For a while, during the brief trouble between Mars and Earth, when it seemed interplanetary war might occur, Earth had suddenly grown interested in the big ships again. The government had bought them up, planning to arm them. Then the scare had blown over, and they were dumped onto the surplus market, since no freight company was still equipped to use them. Bates and Levitchoffsky had scraped up the price of one, taking Zeke in as engineer and Ngambu as pilot with equal shares for their skills. A lot of spacemen had done the same.
But that had been forty years ago, and now apparently the Midas was the last of the old ships. Zeke had seen some of the others, scrapped on the outer planets, or blown up because the old engineers died or quit; they weren’t training men now to service the big motors properly.
He reached the ship finally and climbed up the ramp. Forty years! He wondered how often he’d climbed it, and then tried to remember how it had felt when he was young enough so that he didn’t wheeze asthmatically before the last step, even on the light planets.

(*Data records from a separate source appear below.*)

-- ==== Sys2Proof/Machine/Indicate.lean ====
section
/-! DEFINITION. The Indication Unit: giving an indication (R152) and beginning its write (R153). -/

namespace Sys2Proof.Machine

/-- Adds 1, staying at 65535 (R50, R152). -/
def saturate16 (n : Nat) : Nat := if n < 65535 then n + 1 else n

/-- An idle Indication Unit with a queued record and room in the ring begins to write the head
record, which takes the lost count (R153). -/
def State.beginIndication (s : State) : State :=
  if s.device.state = .running && !s.ind.writing && s.hasRoom .indication then
    match s.ind.queue with
    | [] => s
    | x :: rest =>
      { s with ind := { queue := { x with lost := s.ind.lost } :: rest, lost := 0, writing := true } }
  else s

/-- The unit takes a record that is given to it: it joins the queue, and an idle unit begins to write at
once (R153); or it is dropped and counted when the queue holds 8 (R152). -/
def State.takeIndication (s : State) (x : Indication) : State :=
  if s.ind.queue.length < 8 then
    State.beginIndication { s with ind := { s.ind with queue := s.ind.queue ++ [x] } }
  else { s with ind := { s.ind with lost := saturate16 s.ind.lost } }

/-- A source gives an indication, with the device time of this moment as its time stamp (R28, R152). It is
taken as the queue stands when the unit has begun what it may begin (R153). -/
def State.indicate (s : State) (l : Line) (body : IndicationBody) : State :=
  s.beginIndication.takeIndication { line := l, stamp := s.time.now, lost := 0, body := body }

/-- The number of a station's address, 1 to 31. -/
def addressOf (a : Station) : Nat := a.val + 1

/-- A change of a station's state is given as a STATION_STATE indication with the status word, 0 when
absent (R62). -/
def State.indicateStation (s : State) (l : Line) (a : Station) (old new : StationState)
    (reason : Reason) (word : Option Half) : State :=
  s.indicate l (.stationState (addressOf a) old new reason (word.getD 0))

/-- A change of a line's state is given as a LINE_STATE indication (R32). -/
def State.indicateLine (s : State) (l : Line) : State :=
  s.indicate l (.lineState (s.line l).state (s.line l).faultCause)

end Sys2Proof.Machine
end

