-- ==== Sys2Proof/Machine/LineOps.lean ====
section
/-! DEFINITION. The line engine's shared operations: the ending of an exchange (R46 to R48), coming to
rest (R36), a fault (R37), and what a line does when an event has changed its work (R35, R51). -/

namespace Sys2Proof.Machine

/-! ### Coming to rest -/

/-- The TRANSACT entries a line cascade reaches: QUEUED, EXCHANGE, RETRY_WAIT or DEFERRED (R36, R37,
R100). -/
def Entry.isSwept (e : Entry) (l : Line) : Bool :=
  e.kind == .transact && e.line == l
    && (e.state == .queued || e.state == .exchange || e.state == .retryWait || e.state == .deferred)

/-- The entries of a line cascade in order of admission number (R100). -/
def State.sweptEntries (s : State) (l : Line) : List EntryIx :=
  sortByKey (fun i => (s.entry i).admission.toNat)
    ((List.finRange 64).filter fun i => (s.entry i).isSwept l)

/-- A line cascade: every such entry retires, its token appended to the release list (R100). -/
def State.lineCascade (s : State) (l : Line) (status : Status) : State :=
  s.retireAll status true (s.sweptEntries l)

/-- A pending STOP or DRAIN completes: its completion enters the retire queue and still holds the
control place (R38). -/
def State.completeControl (s : State) (l : Line) (status : Status) : State :=
  match (s.line l).control with
  | .pending op tag ring =>
    (s.modLine l fun ln => { ln with control := .completed op tag ring status }).enqueue
      (.lineControl l)
  | _ => s

/-- A line at rest: transmitter off, receiver OFF, phase IDLE, every timer stopped, the due flags
clear (R36, R37). -/
def LineEngine.atRest (ln : LineEngine) (state : LineState) (cause : FaultCause) : LineEngine :=
  { ln with
    state := state
    faultCause := cause
    phase := .idle
    current := none
    receiver := .off
    rxLate := false
    guardLate := false
    beaconDue := false
    reprobeDue := false
    windowTimer := .stopped
    guardTimer := .stopped
    beaconTimer := .stopped
    probeTimer := .stopped
    jabberTimer := .stopped }

/-- The line comes to rest; every release linger timer of it stops and the flush due flags are
cleared (R36, R37, R73). -/
def State.restLine (s : State) (l : Line) (state : LineState) (cause : FaultCause) : State :=
  (s.modLine l fun ln => ln.atRest state cause).mapStations l fun r =>
    { r with linger := .stopped, flushDue := none }

/-- A line with no exchange in flight enters STOPPED: its entries retire LINE_STOPPED, its STOP or
DRAIN completes OK (R36). -/
def State.stopLine (s : State) (l : Line) : State :=
  ((((s.lineCascade l .lineStopped).completeControl l .ok).restLine l .stopped .none)).indicateLine l

/-! ### The ending of an exchange -/

/-- A BEACON's ending: SENT counts it, and gives a MARK when the mark count reaches the mark value
(R58). -/
def State.beaconEnding (s : State) (l : Line) (ex : Exchange) (ending : Ending) : State :=
  if ending = .sent then
    let s1 := s.modLine l fun ln => { ln with beaconNumber := ln.beaconNumber + 1 }
    if (s.line l).params.markValue ≤ (s.line l).markCount + 1 then
      (s1.modLine l fun ln => { ln with markCount := 0 }).indicate l
        (.mark ex.beaconNumber ex.beaconTime)
    else s1.modLine l fun ln => { ln with markCount := ln.markCount + 1 }
  else s

/-- An ending is delivered once to the exchange's owner (R46); the ending of an exchange to address 31
reaches no station record (R63, R74). -/
def State.deliver (s : State) (l : Line) (ex : Exchange) (ending : Ending) : State :=
  match ex.owner with
  | .beacon => s.beaconEnding l ex ending
  | .entry i =>
    if ex.station = broadcastStation then s.entryEnding i ex.kind ending
    else s.stationEnding l ex ending
  | .station => if ex.station = broadcastStation then s else s.stationEnding l ex ending

/-- An exchange in flight ends CUT (R37, R46). -/
def State.cutExchange (s : State) (l : Line) : State :=
  match (s.line l).current with
  | some ex => if (s.line l).inFlight then s.deliver l ex .cut else s
  | none => s

/-- The line faults (R37). -/
def State.faultLine (s : State) (l : Line) (cause : FaultCause) : State :=
  let s1 := s.cutExchange l
  let s2 := s1.restLine l .faulted cause
  let s3 := s2.lineCascade l .lineFault
  (s3.completeControl l .lineFault).indicateLine l

/-- GUARD begins, with the late guard added after a NO_ANSWER ending; an ending other than ECHO_FAULT
sets the echo fault count to 0 (R46 to R48). -/
def LineEngine.enterGuard (ln : LineEngine) (ending : Ending) : LineEngine :=
  let late := ending == .noAnswer
  { ln with
    phase := .guard
    windowTimer := .stopped
    guardLate := late
    guardTimer :=
      Timer.start (ln.params.turnaroundGap + if late then ln.params.lateGuard else 0)
    echoFaults :=
      match ending with
      | .echoFault _ => ln.echoFaults + 1
      | _ => 0 }

/-- One count in the line error counter, which stays at 65535 (R50). -/
def State.countError (s : State) (l : Line) : State :=
  s.modLine l fun ln => { ln with errors := saturate16 ln.errors }

/-! ### What follows a change of the line's work -/

/-- A STOPPING line with no exchange in flight enters STOPPED; so does a DRAINING line that holds no
entry; a line that may grant has its arbiter evaluated (R35, R36, R51). -/
def State.settleLine (s : State) (l : Line) : State :=
  match (s.line l).state with
  | .running => s.evaluate l
  | .draining =>
    if (s.line l).inFlight then s
    else if s.workCount l = 0 then s.stopLine l
    else s.evaluate l
  | .stopping => if (s.line l).inFlight then s else s.stopLine l
  | .stopped => s
  | .faulted => s

/-- The exchange in flight ends (R46): delivered to its owner, then GUARD, or the ECHO fault at the
eighth echo fault in a row (R48), and then what the line does next. -/
def State.endExchange (s : State) (l : Line) (ending : Ending) : State :=
  match (s.line l).current with
  | some ex =>
    let s1 := s.deliver l ex ending
    let s2 := s1.modLine l fun ln => ln.enterGuard ending
    if 8 ≤ (s2.line l).echoFaults then s2.faultLine l .echo else s2.settleLine l
  | none => s

end Sys2Proof.Machine
end

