-- ==== Sys2Proof/Machine/Receiver.lean ====
section
/-! DEFINITION. The receiver of a line and what its results do at the line engine (R14 to R17, R44,
R45, R47), and the echo check (R43). -/

namespace Sys2Proof.Machine

/-- The jabber timer's length for a rate code: 300 character times in microseconds, rounded up
(R27). -/
def jabberLength : Nat → Nat
  | 0 => 312500
  | 1 => 156250
  | 2 => 78125
  | 3 => 52084
  | 4 => 26042
  | 5 => 13021
  | 6 => 6511
  | _ => 3256

/-- The receiver leaves HUNT for ASSEMBLE or DISCARD, which starts the jabber timer; from ASSEMBLE to
DISCARD it keeps running (R49). -/
def LineEngine.leaveHunt (ln : LineEngine) (dest : ReceiverState) : LineEngine :=
  { ln with
    receiver := dest
    jabberTimer :=
      if ln.receiver = .hunt then Timer.start (jabberLength ln.params.rateCode)
      else ln.jabberTimer }

/-- The receiver enters HUNT, which stops the jabber timer (R49). -/
def LineEngine.enterHunt (ln : LineEngine) : LineEngine :=
  { ln with receiver := .hunt, jabberTimer := .stopped }

/-- The wire stays at space after a framing error until it returns to mark (R1). -/
def LineEngine.noteFraming (ln : LineEngine) (c : LineChar) : LineEngine :=
  { ln with atSpace := ln.atSpace || c.framingError }

/-- The receiver entered HUNT: an IDLE line's arbiter is evaluated (R51). -/
def State.wakeIdle (s : State) (l : Line) : State :=
  if (s.line l).phase = .idle then s.settleLine l else s

/-- The receiver hands over a BAD_FRAME: the ending of an exchange in RECEIVE, else a bad stray; it
counts once in the line error counter either way (R44, R45, R47, R50). -/
def State.handBad (s : State) (l : Line) : State :=
  if (s.line l).phase = .receive then (s.countError l).endExchange l .badFrame
  else s.countError l

/-- A sync arrival: ASSEMBLE begins, and in LISTEN the response window stops and RECEIVE begins; in
GUARD after a NO_ANSWER the sequence is marked LATE (R14, R44, R47). -/
def State.syncSeen (s : State) (l : Line) : State :=
  s.modLine l fun ln =>
    let r := ln.leaveHunt .assemble
    { r with
      rxBuffer := [syncChar]
      rxLate := ln.phase == .guard && ln.guardLate
      phase := if ln.phase = .listen then .receive else ln.phase
      windowTimer := if ln.phase = .listen then .stopped else ln.windowTimer }

/-- Every character taken in ASSEMBLE is stored behind the sync character (R14). -/
def LineEngine.store (ln : LineEngine) (c : LineChar) : LineEngine :=
  if ln.receiver = .assemble then { ln with rxBuffer := ln.rxBuffer ++ [c.data] } else ln

/-- The sequence fails a check before its frame is complete, or breaks: DISCARD (R14 to R16). -/
def State.rxFail (s : State) (l : Line) : State :=
  (s.modLine l fun ln => ln.leaveHunt .discard).handBad l

/-- A complete frame fails check 4, 5 or 6: HUNT (R15, R16). -/
def State.rxBadComplete (s : State) (l : Line) : State :=
  ((s.modLine l fun ln => ln.enterHunt).handBad l).wakeIdle l

/-- The token test on a DEFER (R103): no deferred entry of the station holds the token, and its
release item is not listed unless the POLL carried it. -/
def State.tokenTest (s : State) (l : Line) (ex : Exchange) (t : Nat) : Bool :=
  let r := s.station l ex.station
  let item : ReleaseItem := { kind := .deferred, token := t }
  (r.deferred.all fun i => (s.entry i).token != some t)
    && (!r.release.contains item || ex.carried == some item)

/-- The ending a valid station frame gives the exchange in RECEIVE (R45). -/
def State.classifyAnswer (s : State) (l : Line) (ex : Exchange) (f : StationFrame) : Ending :=
  match acceptable ex f with
  | some (.defer t) =>
    if s.tokenTest l ex t then .answer (.defer t) f.attention else .wrongAnswer
  | some a => .answer a f.attention
  | none => .wrongAnswer

/-- A valid stray is given as a STRAY indication when strays are enabled, else dropped (R47). -/
def State.stray (s : State) (l : Line) (f : StationFrame) (late : Bool) : State :=
  if s.cfg.strays then
    s.indicate l (.stray f.addr f.kind f.length late (f.payload.take 48))
  else s

/-- A valid station frame is handed over (R45, R47). -/
def State.handValid (s : State) (l : Line) (f : StationFrame) : State :=
  match (s.line l).phase, (s.line l).current with
  | .receive, some ex =>
    let ending := s.classifyAnswer l ex f
    if ending = .wrongAnswer then (s.countError l).endExchange l .wrongAnswer
    else s.endExchange l ending
  | _, _ => (s.stray l f (s.line l).rxLate).wakeIdle l

/-- The character that completes a valid station frame: it is stored, the receiver enters HUNT and the
frame is handed over (R15). -/
def State.rxValid (s : State) (l : Line) (last : Byte) : State :=
  let t := s.modLine l fun ln => { ln.enterHunt with rxBuffer := ln.rxBuffer ++ [last] }
  t.handValid l (parseFrame (t.line l).rxBuffer)

/-! ### The echo check (R43) -/

/-- The echo check passes: the same eight data bits were heard, with no framing error (R43). -/
def echoPasses (sent : Byte) : Heard → Bool
  | .nothing => false
  | .char c => c.data == sent && !c.framingError

/-- The frame has passed its echo check on every character: a broadcast or BEACON ends SENT, any other
frame goes to LISTEN with the response window started (R14, R44). -/
def State.transmitEnd (s : State) (l : Line) (ex : Exchange) : State :=
  let t := s.modLine l fun ln => ln.enterHunt
  if ex.station = broadcastStation then t.endExchange l .sent
  else
    t.modLine l fun ln =>
      { ln with phase := .listen, windowTimer := Timer.start ln.params.responseWindow }

/-- The echo check failed: one count, no further character, ECHO_FAULT, marked FULL_FRAME on the last
character (R43). -/
def State.echoFailed (s : State) (l : Line) (fullFrame : Bool) : State :=
  ((s.modLine l fun ln => ln.enterHunt).countError l).endExchange l (.echoFault fullFrame)

/-- What the part hears of a character it sends: nothing while the wire stays at space after a framing
error, since the receiver then takes no start bit (R1). -/
def LineEngine.hears (ln : LineEngine) (heard : Heard) : Heard :=
  if ln.atSpace then .nothing else heard

/-- What was heard may leave the wire at space (R1). -/
def State.noteHeard (s : State) (l : Line) (heard : Heard) : State :=
  match heard with
  | .char c => s.modLine l fun ln => ln.noteFraming c
  | .nothing => s

/-- One transmitted character has ended on a line in TRANSMIT (R43). -/
def State.checkEcho (s : State) (l : Line) (ex : Exchange) (echo : Heard) : State :=
  let heard := (s.line l).hears echo
  let isLast := decide (ex.chars.length ≤ ex.echoed + 1)
  let t := s.noteHeard l heard
  if echoPasses (byteAt ex.chars ex.echoed) heard then
    let ex' := { ex with echoed := ex.echoed + 1 }
    let t' := t.modLine l fun ln => { ln with current := some ex' }
    if isLast then t'.transmitEnd l ex' else t'
  else t.echoFailed l isLast

end Sys2Proof.Machine
end

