-- ==== Sys2Proof/Machine/Time.lean ====
section
/-! DEFINITION. Device time (R22 to R25): the prescaler carry, and the input clock cycle that passes
while no command waits. -/

namespace Sys2Proof.Machine

/-- One increment at the timers of an entry. -/
def Entry.tick (e : Entry) : Entry :=
  { e with deadlineTimer := e.deadlineTimer.tick, phaseTimer := e.phaseTimer.tick }

/-- One increment at the timers of a line. -/
def LineEngine.tick (ln : LineEngine) : LineEngine :=
  { ln with
    windowTimer := ln.windowTimer.tick
    guardTimer := ln.guardTimer.tick
    beaconTimer := ln.beaconTimer.tick
    probeTimer := ln.probeTimer.tick
    jabberTimer := ln.jabberTimer.tick }

/-- One increment at the linger timer of a station. -/
def StationRecord.tick (r : StationRecord) : StationRecord := { r with linger := r.linger.tick }

/-- One increment at the timers of a cause. -/
def Coalesced.tick (c : Coalesced) : Coalesced :=
  { c with holdoff := c.holdoff.tick, rearm := c.rearm.tick }

/-- An increment of device time: every running timer's remaining length decreases by 1 (R23 to R25). -/
def State.increment (s : State) : State :=
  { s with
    time := { prescaler := 0, now := s.time.now + 1, increment := s.time.increment + 1 }
    entries := s.entries.map Entry.tick
    lines := s.lines.map LineEngine.tick
    stations := s.stations.map (Table.map StationRecord.tick)
    notify := { s.notify with
      completion := s.notify.completion.tick, indication := s.notify.indication.tick } }

/-- PRESCALER_CARRY: in RUNNING the prescaler count returns to 0 and device time advances (R22, R23). The
command stands for the input clock cycles up to and including the one that carries (log 3). -/
def execPrescalerCarry (s : State) : Host.Outcome State Fault Refusal :=
  .next (s.whenRunning s.increment)

/-- One input clock cycle (R22): the step takes one when no command waits (DESIGN CHOICE, log 1). -/
def State.clockCycle (s : State) : State :=
  s.whenRunning
    (if s.time.prescaler + 1 < s.cfg.clock then
      { s with time := { s.time with prescaler := s.time.prescaler + 1 } }
    else s.increment)

end Sys2Proof.Machine
end

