/-- STATUS completes OK with the sample of the line engine and changes nothing. CLEAR completes OK with the
value the line error counter held just before in bytes 0 and 1, low byte first, and zeros after it; the
counter is 0 (R40, R41). -/
def Obligations.LineSamples : Prop :=
  ∀ (s : State) (g : Grant) (b : List Byte), s.AtApplication g b → recKind b = 4 →
    recLineNumber b ≤ 3 → zeroFieldsOk b = true → s.HasPlace →
    let l := recLine b
    let ln := s.line l
    let state := match ln.state with
      | .stopped => 0
      | .running => 1
      | .draining => 2
      | .stopping => 3
      | .faulted => 4
    let cause := match ln.state, ln.faultCause with
      | .faulted, .jabber => 1
      | .faulted, .echo => 2
      | _, _ => 0
    let phase := match ln.phase with
      | .idle => 0
      | .transmit => 1
      | .listen => 2
      | .receive => 3
      | .guard => 4
    let held := ((List.finRange 64).filter fun i =>
      decide ((s.entry i).state ≠ .free ∧ (s.entry i).state ≠ .retiring ∧ (s.entry i).line = recLine b)).length
    let offline := ((List.finRange 31).filter fun a : Fin 31 =>
      decide (a.val < 30 ∧ (s.station (recLine b) a).state = .offline)).length
    (recOp b = 5 → ∃ t, exec .lineControlStatus s = .next t
      ∧ s.OnlyCompleted t g b .ok
          [byteOf state, byteOf cause, byteOf ln.errors, byteOf (ln.errors / 256), byteOf ln.echoFaults,
            byteOf held, ln.beaconNumber.extractLsb' 0 8, ln.beaconNumber.extractLsb' 8 8,
            byteOf ln.markCount, byteOf (ln.markCount / 256), byteOf offline, byteOf phase])
    ∧ (recOp b = 6 → ∃ t, exec .lineControlClear s = .next t
      ∧ s.CompletedBy t g b .ok
          [byteOf ln.errors, byteOf (ln.errors / 256), 0, 0, 0, 0, 0, 0, 0, 0, 0, 0]
      ∧ t.line l = { ln with errors := 0 } ∧ s.SameOtherLines t l ∧ t.stations = s.stations
      ∧ t.entries = s.entries ∧ t.store = s.store ∧ s.SameHost t ∧ s.NoIndication t)


/-! ### Records at the Station Table, samples and rejections -/

/-- ADD of an ABSENT station 1 to 30: UNKNOWN with its sequence bit kept and every other field as after
reset, a STATION_STATE indication, completion OK with the state; of any other, WRONG_STATE with its state;
of address 31, BAD_RECORD (R75, R74, R62). -/
def Obligations.StationAdd : Prop :=
  ∀ (s : State) (g : Grant) (b : List Byte), s.AtApplication g b → recKind b = 5 → recOp b = 1 →
    recLineNumber b ≤ 3 → 1 ≤ recStationNumber b ∧ recStationNumber b ≤ 31 → zeroFieldsOk b = true →
    s.HasPlace →
    let l := recLine b
    let a := recStation b
    (recStationNumber b ≤ 30 → (s.station l a).state = .absent →
      ∃ t, exec .stationControlAdd s = .next t ∧ s.CompletedBy t g b .ok [1]
        ∧ t.station l a = { StationRecord.reset with state := .unknown, seqBit := (s.station l a).seqBit }
        ∧ (∀ c, c ≠ a → t.station l c = s.station l c) ∧ s.SameOtherLines t l ∧ t.lines = s.lines
        ∧ t.entries = s.entries ∧ t.store = s.store ∧ s.SameHost t
        ∧ s.OneIndication t l (.stationState (recStationNumber b) .absent .unknown .add 0))
    ∧ (recStationNumber b ≤ 30 → (s.station l a).state ≠ .absent →
      ∃ t, exec .stationControlAdd s = .next t
        ∧ s.OnlyCompleted t g b .wrongState [byteOf (s.station l a).state.code])
    ∧ (recStationNumber b = 31 →
      ∃ t result, exec .stationControlAdd s = .next t ∧ s.OnlyCompleted t g b .badRecord result)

Callisto had been an outpost then, the point beyond which the big companies and the blowtorches didn’t go. Zeke and men like him had built the outplanet colonies; when the blowtorches quit, ships like the Midas had been the lifeline for all beyond Jupiter. Even now, the
re was a copy of a picture of the Midas on the planet seal of Neptune. And kids had wanted to grow up to handle such ships. They hadn’t been aible to land without a bunch of kids—and grown-up kids, too—streaming out to admire them, and to ask to go inside, to gasp in awe at the engines.
Now to greet him there was only the estimator from the repair company Zeke had consulted on landing. He was standing doubtfully in the main lock, and he swung quickly as Zeke came in.
“Oh, hi, Captain Vaughn. I was just coming to look you up. How soon would you want her rebuilt?”
Zeke frowned. It was a foolish question, but it apparently wasn’t meant for a joke. “As soon as possible, naturally. But—well, how much—”
“Impossible!” Now the estimator seemed to think Zeke was being foolish. He grinned doubtfully. “We don’t keep stuff here to fabricate all this. In fact, you’re lucky we’ve got a man who can handle the job. No other company this side of Earth would touch it. We’ll have to send to Mars for scrap parts for some of it, and maybe get other parts specially tooled at Detroit. Look, you sure you want her drydocked?”
“How much?” Zeke asked again.
The man shrugged. “I haven’t the foggiest notion. It’d take three months to get estimates on the parts. In round numbers, maybe a million dollars for parts, plus shipping and labor, if you want a complete overhaul. A quarter of that just to work on what you’ve got wrong with the drivers, if we disregard minor defects. Your engine looks sound. And you might get by a few more years on the controls. You sick?”
Zeke shook his hand off. He’d been foolish to think it could be done for what he had. With a bitter grin at himself, he took out his bank book and passed it over.